Why Montana’s Bug Season Is Worse Than You Expect
Montana’s combination of abundant snowmelt, hundreds of mountain lakes, slow-moving rivers, marshy meadows, and warm summer temperatures creates near-perfect breeding conditions for biting insects.
Add vast wilderness areas with minimal human suppression of mosquito populations, and you get peak-season bug pressure that rivals anywhere in the Lower 48.
Most visitors arrive expecting “some bugs.” What they get in mid-June near a beaver pond is something else entirely. I’ve watched experienced hikers turn around on trails they’d been planning for years because they weren’t prepared for the density.
For a fuller view of what you’ll encounter beyond the biters, see our companion Montana insects field guide and Montana bug bites treatment guide.
Month-by-Month Montana Bug Season Timeline
Understanding the seasonal rhythm has saved me more trips than I can count. Here’s what to expect across a typical year.
April to Early May: The Calm Before the Storm
Bug activity is minimal across most of the state. Snow is still melting at higher elevations, and nighttime temperatures keep populations suppressed.
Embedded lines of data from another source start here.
-- ==== Sys2Proof/Tests/Slice0.lean ====
section
/-!
SUPPORT. Tests of the model, and for the statements of Certificates/ a state and operands that meet their hypotheses. Each runs at most one
command on a small state. Expected values are the spec's: of its tables, worked examples, or hand calculation from its rules.
-/
namespace Sys2Proof.Tests
set_option Elab.async false
open Sys2Proof.Machine

/-! ### Helpers -/

/-- What a command leaves, seen through `f`. -/
def after {α : Type} (o : Host.Outcome State Fault Refusal) (f : State → α) : Option α :=
  match o with
  | .next t => some (f t)
  | _ => none

/-- A field of a register set. -/
def with_ (s : State) (n : RegName) (i j : Nat) (f : Fld) (v : Nat) : State := s.fset ⟨n, i, j⟩ f v

/-- The device booted: the kernel runs and every Quarter is powered. -/
def live : State := with_ { State.reset with boot := { dark := [] } } .bootStatus 0 0 F.bootStatus_STAGE 9

/-- Core 0 of a live device at 0x100, changed by `f`. -/
def core0 (f : Core → Core) : State := live.setCore 0 (f { pc := 0x100, s7k := 0x1000 })

/-- A Guildhall core in kernel mode, and in user mode; and a host's PF. -/
def kern : Requester := .core 0 true
def user : Requester := .core 0 false

/-- An access of `n` bytes at `a`. -/
def acc (a n : Nat) (d : Option Bytes) : HomeAccess := { req := 0, asid := 0, addr := a, len := n, data := d, poison := false, upset := [] }

/-! ### WellFormed: a term that each check refuses, and one it takes -/

theorem test_wf_registerWrite : Instr.wellFormed (.registerWrite (.space kern 0) [0#8, 0#8, 0#8] []) = false := by decide
theorem test_wf_configWrite : Instr.wellFormed (.registerWrite (.config 0 0) (List.replicate 8 0#8) []) = false := by decide
theorem test_wf_readClear : Instr.wellFormed (.readClear (.space kern 0) 3 []) = false := by decide
theorem test_wf_multiTargetRead : Instr.wellFormed (.multiTargetRead kern 0 16 []) = false := by decide
theorem test_wf_accessLine : Instr.wellFormed (.squareAccess 0 (acc 127 2 none)) = false := by decide
theorem test_wf_accessEmpty : Instr.wellFormed (.warehouseAccess 0 (acc 0 0 none)) = false := by decide
theorem test_wf_accessAsid : Instr.wellFormed (.warehouseAccess 0 { acc 0 1 none with asid := 4096 }) = false := by decide
theorem test_wf_accessData : Instr.wellFormed (.squareAccess 0 (acc 0 2 (some [0#8]))) = false := by decide
theorem test_wf_accessUpset : Instr.wellFormed (.squareAccess 0 { acc 0 2 none with upset := [144] }) = false := by decide
theorem test_wf_transfer : Instr.wellFormed (.blvdTransfer 1 1 false (acc 0 1 none) .acked) = false := by decide
theorem test_wf_retrained : Instr.wellFormed (.blvdRetrained 1 1) = false := by decide
theorem test_wf_relay : Instr.wellFormed (.blvdRelayDrainDone 2 2) = false := by decide
theorem test_wf_scrub : Instr.wellFormed (.warehouseScrub 0 (2 ^ 29) [] false) = false := by decide
theorem test_wf_scrubUpset : Instr.wellFormed (.warehouseScrub 0 0 [144] false) = false := by decide
theorem test_wf_translate : Instr.wellFormed (.surveyorTranslate 0 { req := 0, asid := 4096, va := 0, write := false }) = false := by decide
theorem test_wf_flit : Instr.wellFormed (.cwFlit 0 0 true [{ type := 256, flags := 0, length := 0, tag := 0, status := 0, addr := 0, data := [] }]) = false := by
  decide
theorem test_wf_bar2 : Instr.wellFormed (.bar2Access 0 0 none 0 false) = false := by decide
theorem test_wf_bar2Data : Instr.wellFormed (.bar2Access 0 0 (some [0#8]) 2 false) = false := by decide
theorem test_wf_manifest : Instr.wellFormed (.invManifestWrite 0 0 [0#8] false) = false := by decide
theorem test_wf_txrDoorbell : Instr.wellFormed (.txrDoorbell 0 65536 0) = false := by decide
theorem test_wf_rxqDoorbell : Instr.wellFormed (.rxqDoorbell 0 65536 0) = false := by decide
theorem test_wf_sqDoorbell : Instr.wellFormed (.ledgerSqDoorbell 0 65536 0) = false := by decide
theorem test_wf_cqDoorbell : Instr.wellFormed (.ledgerCqDoorbell 0 65536 0) = false := by decide
/-- Readings of a cool, idle device. -/
def cool : Readings := {
  voltage := 0, current := 0, mean1 := 0, mean10 := 0, mean100 := 0, inlet := 25, outlet := 25, flow := 0, watch := 30, compute := [], base := []
  sealOpen := false }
Lower-elevation hikes around Missoula, Bozeman, and Helena can be done in standard hiking clothes without repellent on most days. The Kim Williams Nature Trail in Missoula is reliably bug-free in early May.
The first ticks emerge in this window — the Rocky Mountain wood tick is active anytime temperatures climb above ~40°F. See Montana in May for a broader seasonal picture.
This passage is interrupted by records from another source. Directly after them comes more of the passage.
-- ==== Sys2Proof/Proofs/ThermalLimit.lean ====
section
/-!
SUPPORT. What a sample of the sensors leaves alone (R583), what a change of point gives and leaves alone (R588), and from them the
thermal limit (R590).
-/
namespace Sys2Proof.Machine

/-! ### Samples and changes of point -/

section
variable (s : State)

/-- R583: a sample takes its readings into other registers than PWR_STATUS. -/
@[simp] theorem State.readSensors_pwrStatus (r : Readings) (f : Fld) :
    (s.readSensors r).fget pwrStatus f = s.fget pwrStatus f := by
  simp [State.readSensors, State.fget_fset_ne]

/-- R588: a change of point writes SLEWING and POINT, bits 2 to 0. -/
theorem State.repoint_pwrStatus {f : Fld} (hf : 2 < f.lo) : s.repoint.fget pwrStatus f = s.fget pwrStatus f := by
  simp only [State.repoint]
  split
  · rfl
  · rw [State.fget_fset_apart _ _ (.inr (show 1 < f.lo by omega)), State.fget_fset_apart _ _ (.inr hf)]

/-- R588: the point in force is the lower of the point that was and the point permitted. -/
theorem State.repoint_point :
    s.repoint.fget pwrStatus F.pwrStatus_POINT = min (s.fget pwrStatus F.pwrStatus_POINT) s.permitted := by
  simp only [State.repoint]
  split
  next hp => rw [hp.1, Nat.min_self]
  next =>
    have hpoint : s.fget pwrStatus F.pwrStatus_POINT < 2 ^ F.pwrStatus_POINT.width := s.fget_lt
    rw [State.fget_fset_same _ _ (by decide), Nat.mod_eq_of_lt (Nat.lt_of_le_of_lt (Nat.min_le_left _ _) hpoint)]

/-- R590: while THROTTLE is set, no point above Low is permitted. -/
theorem State.permitted_of_throttle (h : s.fget pwrStatus F.pwrStatus_THROTTLE = 1) : s.permitted = 0 := by
  simp [State.permitted, State.fbit, h]

end

/-! ### The thermal limit -/

/-- The state with THROTTLE set to `v` and the point that then follows: what both rows of R590 do where their condition holds. -/
def State.setThrottle (s : State) (v : Nat) : State := (s.fset pwrStatus F.pwrStatus_THROTTLE v).repoint

section
variable (s : State) (r : Readings) (v : Nat)

theorem State.setThrottle_throttle : (s.setThrottle v).fget pwrStatus F.pwrStatus_THROTTLE = v % 2 := by
  rw [State.setThrottle, State.repoint_pwrStatus _ (by decide), State.fget_fset_same _ _ (by decide)]
  rfl

/-- R590: of PWR_STATUS above the change of point, THROTTLE alone changes. -/
theorem State.setThrottle_apart {f : Fld} (hf : 2 < f.lo) (h : f.hi < 5 ∨ 5 < f.lo) :
    (s.setThrottle v).fget pwrStatus f = s.fget pwrStatus f := by
  rw [State.setThrottle, State.repoint_pwrStatus _ hf, State.fget_fset_apart _ _ h]

/-- R590: setting THROTTLE makes the point Low. -/
theorem State.setThrottle_point : (s.setThrottle 1).fget pwrStatus F.pwrStatus_POINT = 0 := by
  have hset : (s.fset pwrStatus F.pwrStatus_THROTTLE 1).fget pwrStatus F.pwrStatus_THROTTLE = 1 :=
    State.fget_fset_same _ _ (by decide)
  rw [State.setThrottle, State.repoint_point, State.permitted_of_throttle _ hset, Nat.min_zero]

/-- R590, THROTTLE is not an emergency: a sample that changes THROTTLE leaves EMERG and DECLARED as they are. -/
theorem State.sampled_setThrottle_emergency :
    ((s.readSensors r).setThrottle v).fget pwrStatus F.pwrStatus_EMERG = s.fget pwrStatus F.pwrStatus_EMERG ∧
      ((s.readSensors r).setThrottle v).fget pwrStatus F.pwrStatus_DECLARED = s.fget pwrStatus F.pwrStatus_DECLARED := by
  constructor
  · rw [State.setThrottle_apart _ _ (by decide) (by decide), State.readSensors_pwrStatus]
  · rw [State.setThrottle_apart _ _ (by decide) (by decide), State.readSensors_pwrStatus]

theorem exec_throttleSet_hot (h : 105 < tjMax r) : exec (.throttleSet r) s = .next ((s.readSensors r).setThrottle 1) :=
  congrArg Host.Outcome.next (if_pos h)

theorem exec_throttleClear_cool (h : tjMax r ≤ 100) : exec (.throttleClear r) s = .next ((s.readSensors r).setThrottle 0) :=
  congrArg Host.Outcome.next (if_pos h)

theorem exec_throttleClear_warm (h : 100 < tjMax r) : exec (.throttleClear r) s = .next (s.readSensors r) :=
  congrArg Host.Outcome.next (if_neg (Nat.not_le.mpr h))

end

/-- Settles O57: over 105 °C and at or below 100 °C the rows are the sample and then `State.setThrottle`; above
100 °C THROTTLE_CLEAR is the sample alone. -/
theorem thermalThrottle : Obligations.ThermalThrottle := by
  intro s r
  refine ⟨fun hot => ?_, fun cool => ?_, fun warm => ?_⟩
  · have hset : ((s.readSensors r).setThrottle 1).fget pwrStatus F.pwrStatus_THROTTLE = 1 := State.setThrottle_throttle _ 1
    exact ⟨_, exec_throttleSet_hot s r hot, hset, State.setThrottle_point _, State.permitted_of_throttle _ hset,
      State.sampled_setThrottle_emergency s r 1⟩
  · exact ⟨_, exec_throttleClear_cool s r cool, State.setThrottle_throttle _ 0, State.sampled_setThrottle_emergency s r 0⟩
  · exact ⟨_, exec_throttleClear_warm s r warm, s.readSensors_pwrStatus r _, s.readSensors_pwrStatus r _,
      s.readSensors_pwrStatus r _⟩

end Sys2Proof.Machine
end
Mid-May to Early June: The Emergence
As temperatures rise and snowmelt accelerates, mosquitoes begin hatching in earnest. This window is highly variable by snowpack.
Heavy snow years produce unbearable mosquitoes by late May in low-elevation western valleys; light snow years stay manageable into mid-June.
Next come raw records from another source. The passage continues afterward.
-- ==== Sys2Proof/Proofs/HawkerArithmetic.lean ====
section
/-!
SUPPORT. The registers by their numbers (R484), and the results of the ALU and immediate instructions (Table 20.5) as numbers.
-/
namespace Sys2Proof.Machine

/-! ### Registers by their numbers -/

section
variable {c : Core} {r q : HReg} {v : W64}

@[simp] theorem Core.set_zero (c : Core) (v : W64) : c.set 0 v = c := rfl

theorem Core.get_shared (h0 : r.toNat ≠ 0) (h7 : r.toNat < 7) : c.get r = lookD 0 c.shared r.toNat := by
  simp only [Core.get, if_neg h0, if_pos h7]

theorem Core.get_seven (c : Core) : c.get 7 = c.sp := rfl

theorem Core.set_shared (h0 : r.toNat ≠ 0) (h7 : r.toNat < 7) :
    c.set r v = { c with shared := putD 0 c.shared r.toNat v } := by
  simp only [Core.set, if_neg h0, if_pos h7]

theorem Core.set_seven (c : Core) (v : W64) : c.set 7 v = c.setSp v := rfl

theorem Core.set_windowed (h7 : 7 < r.toNat) : c.set r v = { c with file := putD 0 c.file (c.slotOf r.toNat) v } := by
  simp only [Core.set]
  rw [if_neg (by omega), if_neg (by omega), if_neg (by omega)]

/-- The four groups of register numbers (R484). -/
theorem hreg_cases (r : HReg) : r = 0 ∨ (r.toNat ≠ 0 ∧ r.toNat < 7) ∨ r = 7 ∨ 7 < r.toNat := by
  bv_omega

/-- R485: no two windowed registers share a place of the file. -/
theorem Core.slotOf_ne (c : Core) (hr : 7 < r.toNat) (hq : 7 < q.toNat) (h : q ≠ r) : c.slotOf q.toNat ≠ c.slotOf r.toNat := by
  have hne : q.toNat ≠ r.toNat := fun heq => h (BitVec.eq_of_toNat_eq heq)
  have hq32 := q.isLt
  have hr32 := r.isLt
  simp only [Core.slotOf, frameKey, nextFrame]
  split <;> split <;> omega

theorem Core.sp_setSp (c : Core) (v : W64) : (c.setSp v).sp = v := by
  cases hk : c.kernel <;> simp [Core.sp, Core.setSp, hk]

theorem Core.get_set_same (h : r ≠ 0) : (c.set r v).get r = v := by
  obtain rfl | ⟨h0, h7⟩ | rfl | h7 := hreg_cases r
  · exact absurd rfl h
  · rw [Core.set_shared h0 h7, Core.get_shared h0 h7, lookD_putD_same]
  · exact Core.sp_setSp c v
  · rw [Core.set_windowed h7, Core.get_windowed h7]
    exact lookD_putD_same _ _ _ _

@[simp] theorem Core.setSp_shared (c : Core) (v : W64) : (c.setSp v).shared = c.shared := by
  unfold Core.setSp; split <;> rfl

@[simp] theorem Core.setSp_file (c : Core) (v : W64) : (c.setSp v).file = c.file := by
  unfold Core.setSp; split <;> rfl

@[simp] theorem Core.setSp_cwp (c : Core) (v : W64) : (c.setSp v).cwp = c.cwp := by
  unfold Core.setSp; split <;> rfl

theorem Core.get_setSp_ne (h : q ≠ 7) : (c.setSp v).get q = c.get q := by
  obtain rfl | ⟨h0, h7⟩ | rfl | h7 := hreg_cases q
  · rfl
  · rw [Core.get_shared h0 h7, Core.get_shared h0 h7, Core.setSp_shared]
  · exact absurd rfl h
  · exact Core.get_windowed_congr (Core.setSp_cwp c v) (Core.setSp_file c v) h7

theorem Core.get_set_ne (h : q ≠ r) : (c.set r v).get q = c.get q := by
  obtain rfl | ⟨h0, h7⟩ | rfl | h7 := hreg_cases r
  · rfl
  · rw [Core.set_shared h0 h7]
    obtain rfl | ⟨hq0, hq7⟩ | rfl | hq7 := hreg_cases q
    · rfl
    · rw [Core.get_shared hq0 hq7, Core.get_shared hq0 hq7]
      exact lookD_putD_ne _ _ _ fun heq => h (BitVec.eq_of_toNat_eq heq)
    · rfl
    · exact Core.get_windowed_congr rfl rfl hq7
  · rw [Core.set_seven, Core.get_setSp_ne h]
  · rw [Core.set_windowed h7]
    obtain rfl | ⟨hq0, hq7⟩ | rfl | hq7 := hreg_cases q
    · rfl
    · rw [Core.get_shared hq0 hq7, Core.get_shared hq0 hq7]
    · rfl
    · rw [Core.get_windowed hq7, Core.get_windowed hq7]
      exact lookD_putD_ne _ _ _ (Core.slotOf_ne c h7 hq7 h)

/-- A write of a register changes registers only. -/
theorem Core.set_frame (c : Core) (r : HReg) (v : W64) :
    ∃ shared s7k s7u file, c.set r v = { c with shared := shared, s7k := s7k, s7u := s7u, file := file } := by
  obtain rfl | ⟨h0, h7⟩ | rfl | h7 := hreg_cases r
  · exact ⟨_, _, _, _, rfl⟩
  · exact ⟨_, _, _, _, Core.set_shared h0 h7⟩
  · rw [Core.set_seven, Core.setSp]
    split
    · exact ⟨_, _, _, _, rfl⟩
    · exact ⟨_, _, _, _, rfl⟩
  · exact ⟨_, _, _, _, Core.set_windowed h7⟩

/-- A write of another register than s7 changes neither of its banks. -/
theorem Core.set_banks (h : r ≠ 7) : (c.set r v).s7k = c.s7k ∧ (c.set r v).s7u = c.s7u := by
  obtain rfl | ⟨h0, h7⟩ | rfl | h7 := hreg_cases r
  · exact ⟨rfl, rfl⟩
  · rw [Core.set_shared h0 h7]; exact ⟨rfl, rfl⟩
  · exact absurd rfl h
  · rw [Core.set_windowed h7]; exact ⟨rfl, rfl⟩

end

/-- Settles O1: the four groups of numbers each read back what was written to them, and share no place. -/
theorem hawkerRegisterFile : Obligations.HawkerRegisterFile := by
  intro c r q v
  obtain ⟨_, _, _, _, hset⟩ := Core.set_frame c r v
  refine ⟨rfl, rfl, Core.get_set_same, Core.get_set_ne, Core.set_banks, fun hk => ?_, fun hk => ?_, ?_, ?_⟩
  · rw [Core.set_seven, Core.setSp, hk]; rfl
  · rw [Core.set_seven, Core.setSp, hk]; rfl
  · rw [hset]
  · rw [hset]; rfl

/-! ### Results as numbers (Table 20.5) -/

section
variable (x y : W64)

theorem add_eq_ofNat : x + y = BitVec.ofNat 64 (x.toNat + y.toNat) := by
  rw [BitVec.ofNat_add, BitVec.ofNat_toNat, BitVec.ofNat_toNat, BitVec.setWidth_eq, BitVec.setWidth_eq]

theorem sub_eq_ofInt : x - y = BitVec.ofInt 64 ((x.toNat : Int) - y.toNat) := by
  bv_omega

theorem mul_eq_ofNat : x * y = BitVec.ofNat 64 (x.toNat * y.toNat) := by
  rw [BitVec.ofNat_mul, BitVec.ofNat_toNat, BitVec.ofNat_toNat, BitVec.setWidth_eq, BitVec.setWidth_eq]

theorem shiftLeft_eq_ofNat (n : Nat) : x <<< n = BitVec.ofNat 64 (x.toNat * 2 ^ n) := by
  apply BitVec.eq_of_toNat_eq
  rw [BitVec.toNat_shiftLeft, BitVec.toNat_ofNat, Nat.shiftLeft_eq]

theorem ushiftRight_eq_ofNat (n : Nat) : x >>> n = BitVec.ofNat 64 (x.toNat / 2 ^ n) := by
  apply BitVec.eq_of_toNat_eq
  rw [BitVec.toNat_ushiftRight, BitVec.toNat_ofNat, Nat.shiftRight_eq_div_pow,
    Nat.mod_eq_of_lt (Nat.lt_of_le_of_lt (Nat.div_le_self _ _) x.isLt)]

theorem sshiftRight_eq_ofInt (n : Nat) : x.sshiftRight n = BitVec.ofInt 64 (x.toInt / 2 ^ n) := by
  rw [BitVec.sshiftRight, Int.shiftRight_eq_div_pow]
  norm_cast

theorem add_signExtend_eq_ofInt {n : Nat} (i : BitVec n) : x + i.signExtend 64 = BitVec.ofInt 64 (x.toInt + i.toInt) := by
  rw [BitVec.ofInt_add, BitVec.ofInt_toInt, BitVec.signExtend]

/-- SHORI: the bits shifted in are those of the immediate. -/
theorem shori_eq_ofNat (i : BitVec 16) : x <<< 16 ||| i.setWidth 64 = BitVec.ofNat 64 (x.toNat * 65536 + i.toNat) := by
  have hi : i.toNat < 2 ^ 16 := i.isLt
  apply BitVec.eq_of_toNat_eq
  rw [BitVec.toNat_or, BitVec.toNat_shiftLeft, BitVec.toNat_setWidth, BitVec.toNat_ofNat, Nat.shiftLeft_eq,
    Nat.mod_eq_of_lt (a := i.toNat) (by omega), show x.toNat * 2 ^ 16 % 2 ^ 64 = (x.toNat % 2 ^ 48) <<< 16 by omega,
    ← Nat.shiftLeft_add_eq_or_of_lt hi]
  omega

end

/-! ### Rows that write `rd` alone -/

section
variable {s : State} {n : CoreNo} (h : s.ready n) (rd a b : HReg) {v : W64}
include h

theorem State.alu_retires (func : BitVec 6) {f : W64 → W64 → W64} (hv : f ((s.core n.val).get a) ((s.core n.val).get b) = v) :
    Retires (done (s.alu n rd a b func f)) s n (s.core n.val).next (((s.core n.val).fetched (formA 0x01 rd a b func)).set rd v) :=
  hv ▸ State.writes_ready h _ rd true _

theorem State.aluImm_retires (op : BitVec 6) (imm : BitVec 16) {f : W64 → W64} (hv : f ((s.core n.val).get a) = v) :
    Retires (done (s.aluImm n op rd a imm f)) s n (s.core n.val).next (((s.core n.val).fetched (formB op rd a imm)).set rd v) :=
  hv ▸ State.writes_ready h _ rd true _

end

theorem flagWord_decide (p : Prop) [Decidable p] : flagWord (decide p) = if p then 1 else 0 := by
  by_cases hp : p <;> simp [flagWord, hp]

/-- Settles O3: each row writes the value of its operation, which is the number Table 20.5 gives. -/
theorem hawkerArithmetic : Obligations.HawkerArithmetic := by
  refine ⟨fun s n rd a b h => ?_, fun s n rd a i sh l h => ?_⟩
  · refine ⟨State.alu_retires h rd a b 0x00 (add_eq_ofNat _ _), State.alu_retires h rd a b 0x01 (sub_eq_ofInt _ _),
      State.alu_retires h rd a b 0x02 rfl, State.alu_retires h rd a b 0x03 rfl, State.alu_retires h rd a b 0x04 rfl,
      State.alu_retires h rd a b 0x05 (shiftLeft_eq_ofNat _ _), State.alu_retires h rd a b 0x06 (ushiftRight_eq_ofNat _ _),
      State.alu_retires h rd a b 0x07 (sshiftRight_eq_ofInt _ _), State.alu_retires h rd a b 0x08 (flagWord_decide _),
      State.alu_retires h rd a b 0x09 (flagWord_decide _), State.alu_retires h rd a b 0x0A (mul_eq_ofNat _ _),
      State.alu_retires h rd a b 0x0B rfl, State.alu_retires h rd a b 0x0C ?_, State.alu_retires h rd a b 0x0D ?_,
      State.alu_retires h rd a b 0x0E rfl, State.alu_retires h rd a b 0x0F rfl⟩
    · rw [divU, BitVec.udiv_def]
    · rw [remU, BitVec.umod_def]
  · exact ⟨State.aluImm_retires h rd a 0x02 i (add_signExtend_eq_ofInt _ _), State.aluImm_retires h rd a 0x03 i (by rw [BitVec.ofNat_toNat]),
      State.aluImm_retires h rd a 0x04 i (by rw [BitVec.ofNat_toNat]), State.aluImm_retires h rd a 0x05 i (by rw [BitVec.ofNat_toNat]),
      State.aluImm_retires h rd a 0x06 _ (shiftLeft_eq_ofNat _ _), State.aluImm_retires h rd a 0x07 _ (ushiftRight_eq_ofNat _ _),
      State.aluImm_retires h rd a 0x08 _ (sshiftRight_eq_ofInt _ _),
      State.aluImm_retires h rd a 0x09 i ((flagWord_decide _).trans (by rw [BitVec.toInt_signExtend_of_le (by decide)])),
      State.aluImm_retires h rd a 0x0A i (shori_eq_ofNat _ _), State.writes_ready h _ rd false _⟩

end Sys2Proof.Machine
end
Black flies also start appearing along rivers and streams. The Blackfoot River corridor reliably produces black fly swarms around May 20.
June: Peak Misery Month
I’m going to be honest: June is the hardest month in Montana for biting insects, and if you have flexibility, plan around it. Recent June trips to Glacier National Park have left me with 30+ mosquito bites through supposedly bug-resistant hiking pants on a single day hike.
June is when you get the full ensemble: mosquitoes, black flies, no-see-ums, and the first deer flies of the season.
Plan trips to higher elevations (above 7,000 feet), exposed ridgelines, or eastern Montana grasslands if you must travel this month. For broader June trip planning, see Montana in June.
July: Still Bad, But Improving
By mid-July, mosquito intensity drops noticeably in areas that have dried out. Horse flies and deer flies then peak — they’re heat-activated and most aggressive between 10 AM and 4 PM on warm sunny days.
Higher elevations (Beartooth Highway, alpine basins) still have substantial mosquito populations through July due to lingering snowmelt. See Montana in July for full context.
August: The Turning Point
Early August still requires precautions, but by mid-month conditions improve dramatically. Bug pressure typically drops to about 20% of what it was in June.
Grasshoppers become the dominant insect presence — they don’t bite, but they startle you when they explode out of the grass. See Montana in August for the full picture.
September to October: Bug-Free Bliss
If I could only visit Montana during one window of the year, I’d choose September. Bugs are essentially gone, crowds have thinned, fall colors are emerging across the Seeley-Swan, and the weather is often perfect.
See Montana in September and Montana in October for trip-planning specifics, plus our broader best time to visit Montana guide.
Know Your Enemy: Montana’s Biting Insects
Different bugs require different strategies. Here’s what you’re actually dealing with.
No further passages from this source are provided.